A team of German researchers tested 16 versions of streptokinase, a clot-busting drug used to treat heart attack victims, to see if they contained enough streptokinase to be effective.

They found only three matched European requirements for the safety of medicines. In another recent case, one man in China was dealing in fake Viagra, supplying over 250,000 million pills a month to customers around the world including nine EU countries.

The WHO, which has described fake drug manufacturers as "silent killers", says the problem is most critical in developing countries, where up to 25% of medicine is fake or substandard.

There is evidence of a growing trade in fake medicine, much of it distributed on the internet by operators who are unlicensed and unregulated..

A recent University of London study concluded that half the men buying Viagra online are getting counterfeit tablets. In 2003, counterfeit Viagra with an estimated value of more than € 3.41 million was seized in the UK where fake obesity and impotence pills have also recently been discovered, the first time that counterfeit drugs have found their way into the legitimate supply chain in the UK for ten years.

But a group representing parallel distributors, the European Association of Euro-Pharmaceutical Companies (EAEPC) says it is completely erroneous to link - as some drug companies have - the trade in counterfeit drugs to the one known as 'parallel trade', where drugs made in one country are repackaged for another.

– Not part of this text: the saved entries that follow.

theorem State.bumpBy_keeps {n0 : Nat} {s0 : State} {s : State} {f : Field} {n : Nat} (hK : Keeps n0 s0 s) (hm : Keeps.sub 0x4 n0 = true) :
    Keeps n0 s0 (State.bumpBy s f n) := by
  refine Keeps.step hK ?_ hm
  clear hK hm
  unfold State.bumpBy
  repeat' first
    | with_reducible exact Keeps.refl _ _
    | with_reducible assumption
    | ((with_reducible apply State.set_keeps); (case hm => exact rfl))
    | (dsimp only)

theorem State.bumpWrap_keeps {n0 : Nat} {s0 : State} {s : State} {f : Field} (hK : Keeps n0 s0 s) (hm : Keeps.sub 0x4 n0 = true) :
    Keeps n0 s0 (State.bumpWrap s f) := by
  refine Keeps.step hK ?_ hm
  clear hK hm
  unfold State.bumpWrap
  repeat' first
    | with_reducible exact Keeps.refl _ _
    | with_reducible assumption
    | ((with_reducible apply State.set_keeps); (case hm => exact rfl))
    | (dsimp only)

theorem State.setPair_keeps {n0 : Nat} {s0 : State} {s : State} {lo : Nat} {hi : Nat} {v : Nat} (hK : Keeps n0 s0 s) (hm : Keeps.sub 0x4 n0 = true) :
    Keeps n0 s0 (State.setPair s lo hi v) := by
  refine Keeps.step hK ?_ hm
  clear hK hm
  unfold State.setPair
  repeat' first
    | with_reducible exact Keeps.refl _ _
    | with_reducible assumption
    | ((with_reducible apply State.setWord_keeps); (case hm => exact rfl))
    | (dsimp only)

theorem State.irq_keeps {n0 : Nat} {s0 : State} {s : State} {page : Nat} {bit : Nat} (hK : Keeps n0 s0 s) (hm : Keeps.sub 0x4 n0 = true) :
    Keeps n0 s0 (State.irq s page bit) := by
  refine Keeps.step hK ?_ hm
  clear hK hm
  unfold State.irq
  repeat' first
    | with_reducible exact Keeps.refl _ _
    | with_reducible assumption
    | ((with_reducible apply State.setWord_keeps); (case hm => exact rfl))
    | (with_reducible refine Keeps.ofP2 (by assumption) ?_)
    | (with_reducible refine Keeps.ofP1 (by assumption) ?_)
    | (with_reducible refine Keeps.ofP3 (by assumption) ?_)
    | (dsimp only)

theorem State.blkErr_keeps {n0 : Nat} {s0 : State} {s : State} {page : Nat} {cause : Nat} {wr : Bool} {off : Nat} (hK : Keeps n0 s0 s) (hm : Keeps.sub 0x4 n0 = true) :
    Keeps n0 s0 (State.blkErr s page cause wr off) := by
  refine Keeps.step hK ?_ hm
  clear hK hm
  unfold State.blkErr
  repeat' first
    | with_reducible exact Keeps.refl _ _
    | with_reducible assumption
    | ((with_reducible apply State.setWord_keeps); (case hm => exact rfl))
    | split
    | (dsimp only)

theorem State.freeNat_keeps {n0 : Nat} {s0 : State} {s : State} {use : Nat} (hK : Keeps n0 s0 s) (hm : Keeps.sub 0x2000000000000 n0 = true) :
    Keeps n0 s0 (State.freeNat s use).2 := by
  refine Keeps.step hK ?_ hm
  clear hK hm
  unfold State.freeNat
  repeat' first
    | with_reducible exact Keeps.refl _ _
    | with_reducible assumption
    | (with_reducible refine Keeps.leaf ?_ (h_fresh := Keeps.chg (by decide)))
    | (dsimp only)

theorem State.freeBool_keeps {n0 : Nat} {s0 : State} {s : State} {use : Nat} (hK : Keeps n0 s0 s) (hm : Keeps.sub 0x2000000000000 n0 = true) :
    Keeps n0 s0 (State.freeBool s use).2 := by
  refine Keeps.step hK ?_ hm
  clear hK hm
  unfold State.freeBool
  repeat' first
    | with_reducible exact Keeps.refl _ _
    | with_reducible assumption
    | (with_reducible refine Keeps.leaf ?_ (h_fresh := Keeps.chg (by decide)))
    | (dsimp only)

theorem State.at__keeps {n0 : Nat} {s0 : State} {s : State} {t : Nat} (hK : Keeps n0 s0 s) (hm : Keeps.sub 0x2 n0 = true) :
    Keeps n0 s0 (State.at_ s t) := by
  refine Keeps.step hK ?_ hm
  clear hK hm
  unfold State.at_
  repeat' first
    | with_reducible exact Keeps.refl _ _
    | with_reducible assumption
    | (with_reducible refine Keeps.leaf ?_ (h_now := Keeps.chg (by decide)))
    | (dsimp only)

theorem State.tick_keeps {n0 : Nat} {s0 : State} {s : State} (hK : Keeps n0 s0 s) (hm : Keeps.sub 0x2 n0 = true) :
    Keeps n0 s0 (State.tick s) := by
  refine Keeps.step hK ?_ hm
  clear hK hm
  unfold State.tick
  repeat' first
    | with_reducible exact Keeps.refl _ _
    | with_reducible assumption
    | split
    | (with_reducible refine Keeps.leaf ?_ (h_now := Keeps.chg (by decide)))
    | (dsimp only)

theorem State.setChan_keeps {n0 : Nat} {s0 : State} {s : State} {n : Nat} {c : Chan} (hK : Keeps n0 s0 s) (hm : Keeps.sub 0x100 n0 = true) :
    Keeps n0 s0 (State.setChan s n c) := by
  refine Keeps.step hK ?_ hm
  clear hK hm
  unfold State.setChan
  repeat' first
    | with_reducible exact Keeps.refl _ _
    | with_reducible assumption
    | (with_reducible refine Keeps.leaf ?_ (h_uch := Keeps.chg (by decide)) (i3 := (fun h => by first | exact h | with_unfolding_all exact Map.put_wf _ _ _ h | with_unfolding_all exact Map.filter_wf _ _ h | with_unfolding_all rfl)))
    | (dsimp only)

theorem State.modChan_keeps {n0 : Nat} {s0 : State} {s : State} {n : Nat} {f : Chan → Chan} (hK : Keeps n0 s0 s) (hm : Keeps.sub 0x100 n0 = true) :
    Keeps n0 s0 (State.modChan s n f) := by
  refine Keeps.step hK ?_ hm
  clear hK hm
  unfold State.modChan
  repeat' first
    | with_reducible exact Keeps.refl _ _
    | with_reducible assumption
    | ((with_reducible apply State.setChan_keeps); (case hm => exact rfl))
    | (dsimp only)

theorem State.setLevel_keeps {n0 : Nat} {s0 : State} {s : State} {o : Nat} {k : Nat} {v : Option Int} (hK : Keeps n0 s0 s) (hm : Keeps.sub 0x200 n0 = true) :
    Keeps n0 s0 (State.setLevel s o k v) := by
  refine Keeps.step hK ?_ hm
  clear hK hm
  unfold State.setLevel
  repeat' first
    | with_reducible exact Keeps.refl _ _
    | with_reducible assumption
    | (with_reducible refine Keeps.leaf ?_ (h_lv := Keeps.chg (by decide)) (i4 := (fun h => by first | exact h | with_unfolding_all exact Map.put_wf _ _ _ h | with_unfolding_all exact Map.filter_wf _ _ h | with_unfolding_all rfl)))
    | (dsimp only)

theorem State.setL0_keeps {n0 : Nat} {s0 : State} {s : State} {o : Nat} {w : L0Owner} {v : Int} (hK : Keeps n0 s0 s) (hm : Keeps.sub 0x400 n0 = true) :
    Keeps n0 s0 (State.setL0 s o w v) := by
  refine Keeps.step hK ?_ hm
  clear hK hm
  unfold State.setL0
  repeat' first
    | with_reducible exact Keeps.refl _ _
    | with_reducible assumption
    | (with_reducible refine Keeps.leaf ?_ (h_l0 := Keeps.chg (by decide)))
    | (dsimp only)

theorem State.relL0_keeps {n0 : Nat} {s0 : State} {s : State} {o : Nat} {w : L0Owner} (hK : Keeps n0 s0 s) (hm : Keeps.sub 0x400 n0 = true) :
    Keeps n0 s0 (State.relL0 s o w) := by
  refine Keeps.step hK ?_ hm
  clear hK hm
  unfold State.relL0
  repeat' first
    | with_reducible exact Keeps.refl _ _
    | with_reducible assumption
    | (with_reducible refine Keeps.leaf ?_ (h_l0 := Keeps.chg (by decide)))
    | (dsimp only)

theorem State.stage_keeps {n0 : Nat} {s0 : State} {s : State} {r : Rate} {w : LvWrite} (hK : Keeps n0 s0 s) (hm : Keeps.sub 0x1800 n0 = true) :
    Keeps n0 s0 (State.stage s r w) := by
  refine Keeps.step hK ?_ hm
  clear hK hm
  unfold State.stage
  repeat' first
    | with_reducible exact Keeps.refl _ _
    | with_reducible assumption
    | (with_reducible refine Keeps.ofP2 (by assumption) ?_)
    | (with_reducible refine Keeps.ofP1 (by assumption) ?_)
    | (with_reducible refine Keeps.ofP3 (by assumption) ?_)
    | split
    | (with_reducible refine Keeps.leaf ?_ (h_stL := Keeps.chg (by decide)) (h_stS := Keeps.chg (by decide)))
    | (dsimp only)

theorem State.applyLv_keeps {n0 : Nat} {s0 : State} {s : State} {w : LvWrite} (hK : Keeps n0 s0 s) (hm : Keeps.sub 0x600 n0 = true) :
    Keeps n0 s0 (State.applyLv s w) := by
  refine Keeps.step hK ?_ hm
  clear hK hm
  unfold State.applyLv
  repeat' first
    | with_reducible exact Keeps.refl _ _
    | with_reducible assumption
    | ((with_reducible apply State.setL0_keeps); (case hm => exact rfl))
    | ((with_reducible apply State.setLevel_keeps); (case hm => exact rfl))
    | ((with_reducible apply State.relL0_keeps); (case hm => exact rfl))
    | (with_reducible refine Keeps.ofP2 (by assumption) ?_)
    | (with_reducible refine Keeps.ofP1 (by assumption) ?_)
    | (with_reducible refine Keeps.ofP3 (by assumption) ?_)
    | split
    | (dsimp only)

theorem State.produce_keeps {n0 : Nat} {s0 : State} {s : State} {r : Rate} {h : Nat} {v : Val} (hK : Keeps n0 s0 s) (hm : Keeps.sub 0x30000 n0 = true) :
    Keeps n0 s0 (State.produce s r h v) := by
  refine Keeps.step hK ?_ hm
  clear hK hm
  unfold State.produce
  repeat' first
    | with_reducible exact Keeps.refl _ _
    | with_reducible assumption
    | (with_reducible refine Keeps.ofP2 (by assumption) ?_)
    | (with_reducible refine Keeps.ofP1 (by assumption) ?_)
    | (with_reducible refine Keeps.ofP3 (by assumption) ?_)
    | split
    | (with_reducible refine Keeps.leaf ?_ (h_lwork := Keeps.chg (by decide)) (h_swork := Keeps.chg (by decide)))
    | (dsimp only)

theorem State.setVis_keeps {n0 : Nat} {s0 : State} {s : State} {h : Nat} {v : Val} (hK : Keeps n0 s0 s) (hm : Keeps.sub 0x4000 n0 = true) :
    Keeps n0 s0 (State.setVis s h v) := by
  refine Keeps.step hK ?_ hm
  clear hK hm
  unfold State.setVis
  repeat' first
    | with_reducible exact Keeps.refl _ _
    | with_reducible assumption
    | (with_reducible refine Keeps.leaf ?_ (h_vis := Keeps.chg (by decide)))
    | (dsimp only)

theorem State.faultAdmit_keeps {n0 : Nat} {s0 : State} {s : State} (hK : Keeps n0 s0 s) (hm : Keeps.sub 0x40000 n0 = true) :
    Keeps n0 s0 (State.faultAdmit s) := by
  refine Keeps.step hK ?_ hm
  clear hK hm
  unfold State.faultAdmit
  dsimp only
  (with_reducible refine Keeps.leaf ?_ (h_flt := Keeps.chg (by decide)) (i5 := (fun h => by
    obtain ⟨h5, h6, h7⟩ := h
    refine ⟨(State.admit_lengths _ ?_ _ _ h5 h6).1, (State.admit_lengths _ ?_ _ _ h5 h6).2, h7⟩ <;>
    · intro a q ha hc
      split
      · split <;> simp_all <;> omega
      · split
        · simp_all
        · split <;> simp_all <;> omega)))
  exact Keeps.refl _ _

theorem State.faultTake_keeps {n0 : Nat} {s0 : State} {s : State} (hK : Keeps n0 s0 s) (hm : Keeps.sub 0x40000 n0 = true) :
    Keeps n0 s0 (State.faultTake s) := by
  refine Keeps.step hK ?_ hm
  clear hK hm
  unfold State.faultTake
  repeat' first
    | with_reducible exact Keeps.refl _ _
    | with_reducible assumption
    | (with_reducible refine Keeps.ofP2 (by assumption) ?_)
    | (with_reducible refine Keeps.ofP1 (by assumption) ?_)
    | (with_reducible refine Keeps.ofP3 (by assumption) ?_)
    | split
    | (with_reducible refine Keeps.leaf ?_ (h_flt := Keeps.chg (by decide)) (i5 := (fun h => by first | exact h | (obtain ⟨h5, h6, h7⟩ := h; refine ⟨?_, ?_, h7⟩ <;> simp_all <;> omega))))
    | (dsimp only)

theorem State.faultFaces_keeps {n0 : Nat} {s0 : State} {s : State} (hK : Keeps n0 s0 s) (hm : Keeps.sub 0x40004 n0 = true) :
    Keeps n0 s0 (State.faultFaces s) := by
  refine Keeps.step hK ?_ hm
  clear hK hm
  unfold State.faultFaces
  repeat' first
    | with_reducible exact Keeps.refl _ _
    | with_reducible assumption
    | (extract_lets +onlyGivenNames -underBinder x; (with_reducible refine Keeps.cut (v := x) ?_ (fun hx => ?_)); subst x; rotate_left; clear_value x; rotate_right)
    | (extract_lets +onlyGivenNames -underBinder x; subst x)
    | ((with_reducible apply State.setB_keeps); (case hm => exact rfl))
    | ((with_reducible apply State.set_keeps); (case hm => exact rfl))
    | split
    | (with_reducible refine Keeps.leaf ?_ (h_flt := Keeps.chg (by decide)) (i5 := (fun h => by first | exact h | (simp only; first | omega | (simp; omega) | (simp; done)))))
    | (dsimp only)

theorem State.faultSettleQueues_keeps {n0 : Nat} {s0 : State} {s : State} (hK : Keeps n0 s0 s) (hm : Keeps.sub 0x40004 n0 = true) :
    Keeps n0 s0 (State.faultSettleQueues s) := by
  refine Keeps.step hK ?_ hm
  clear hK hm
  unfold State.faultSettleQueues
  repeat' first
    | with_reducible exact Keeps.refl _ _
    | with_reducible assumption
    | ((with_reducible apply State.faultAdmit_keeps); (case hm => exact rfl))
    | ((with_reducible apply State.faultFaces_keeps); (case hm => exact rfl))
    | ((with_reducible apply State.faultTake_keeps); (case hm => exact rfl))
    | (dsimp only)

theorem State.raise_keeps {n0 : Nat} {s0 : State} {s : State} {code : Nat} {inst : Nat} {cls : FClass} (hK : Keeps n0 s0 s) (hm : Keeps.sub 0x40004 n0 = true) :
    Keeps n0 s0 (State.raise s code inst cls) := by
  refine Keeps.step hK ?_ hm
  clear hK hm
  unfold State.raise
  repeat' first
    | with_reducible exact Keeps.refl _ _
    | with_reducible assumption
    | (extract_lets +onlyGivenNames -underBinder x; (with_reducible refine Keeps.cut (v := x) ?_ (fun hx => ?_)); subst x; rotate_left; clear_value x; rotate_right)
    | (extract_lets +onlyGivenNames -underBinder x; (have hfn : (_ → _) := x; clear hfn); subst x; dsimp only)
    | (extract_lets +onlyGivenNames -underBinder x; subst x)
    | ((with_reducible apply State.faultSettleQueues_keeps); (case hm => exact rfl))
    | ((with_reducible apply State.bump_keeps); (case hm => exact rfl))
    | ((with_reducible apply State.setWord_keeps); (case hm => exact rfl))
    | (with_reducible refine Keeps.ofP2 (by assumption) ?_)
    | (with_reducible refine Keeps.ofP1 (by assumption) ?_)
    | (with_reducible refine Keeps.ofP3 (by assumption) ?_)
    | split
    | (with_reducible refine Keeps.leaf ?_ (h_flt := Keeps.chg (by decide)) (i5 := (fun h => by first | exact h | (simp only; first | omega | (simp; omega) | (simp; done)))))
    | (dsimp only)

theorem State.clearFault_keeps {n0 : Nat} {s0 : State} {s : State} {code : Nat} {inst : Nat} (hK : Keeps n0 s0 s) (hm : Keeps.sub 0x40004 n0 = true) :
    Keeps n0 s0 (State.clearFault s code inst) := by
  refine Keeps.step hK ?_ hm
  clear hK hm
  unfold State.clearFault
  repeat' first
    | with_reducible exact Keeps.refl _ _
    | with_reducible assumption
    | (extract_lets +onlyGivenNames -underBinder x; (with_reducible refine Keeps.cut (v := x) ?_ (fun hx => ?_)); subst x; rotate_left; clear_value x; rotate_right)
    | (extract_lets +onlyGivenNames -underBinder x; subst x)
    | ((with_reducible apply State.faultSettleQueues_keeps); (case hm => exact rfl))
    | (with_reducible refine Keeps.ofP2 (by assumption) ?_)
    | (with_reducible refine Keeps.ofP1 (by assumption) ?_)
    | (with_reducible refine Keeps.ofP3 (by assumption) ?_)
    | split
    | (with_reducible refine Keeps.leaf ?_ (h_flt := Keeps.chg (by decide)) (i5 := (fun h => by first | exact h | (simp only; first | omega | (simp; omega) | (simp; done)))))
    | (dsimp only)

A spokesman for the EAEPC says: "Parallel trade is not an entry point for counterfeiters in Europe and the EAEPC is actively engaged with the industry to find ways to fight counterfeiters. The association resents the attempt to link legal and legitimate parallel distribution to the wholly illegal practice of counterfeiting."

The 70-member EAEPC is among several organisations which will part in an anti-counterfeiting seminar, organised by the Council of Europe, in Strasbourg on 21-23 September.

Ann Robins, legal affairs manager of the Brussels-based European Federation of Pharmaceutical Industries and Associations (EFPIA), says that without knowing what ingredient is in a counterfeit medicine a patient could be putting theirhealth at risk.

She says: "Counterfeit drugs run from the relatively harmless, such as a cough syrup, to the very harmful. A medicine containing impurities, for instance, is obviously potentially very dangerous to someone who may have unwittingly taken it."

Counterfeiters often have links to organised crime, says Graham Satchwell, an expert with the Stockholm Network think-tank and a former British police officer who has dealt with anti-counterfeiting for ten years.

In his book, A Sick Business, Satchwell, also a member of the UK Patent Office investigations strategy group, details the "horrifying" trade in fake medicines and its links with organised crime - and even terrorism.

He says: "Across Europe, counterfeiters have discovered a range of easy routes for selling fake and sub-standard products into the legitimate distribution chain. To the uninitiated eye, this crime is invisible and most patients and consumers are unaware of just how many public safety problems counterfeit medicines may cause."

Satchwell argues that more needs to be done to combat the threat, particularly from Russia and Eastern Europe, which are believed to be the source of many of the fake medicines that find their way onto the European market. He says this trade has already claimed thousands of lives.

In May, the WHO unveiled the first internet-based system for tracking fake drugs in Asia. The Rapid Alert System will transmit reports on the distribution of counterfeit medicine to national health authorities so they can act on the information.

And last week, the European Commission announced plans for a new directive on stricter criminal sanctions for infringement of intellectual property rights, including counterfeit drugs.

"These are very welcome measures which, hopefully, will help deter the people behind this disturbing trade," says Ann Robins.

Article takes a look at the growing trend of trade in fake medicines.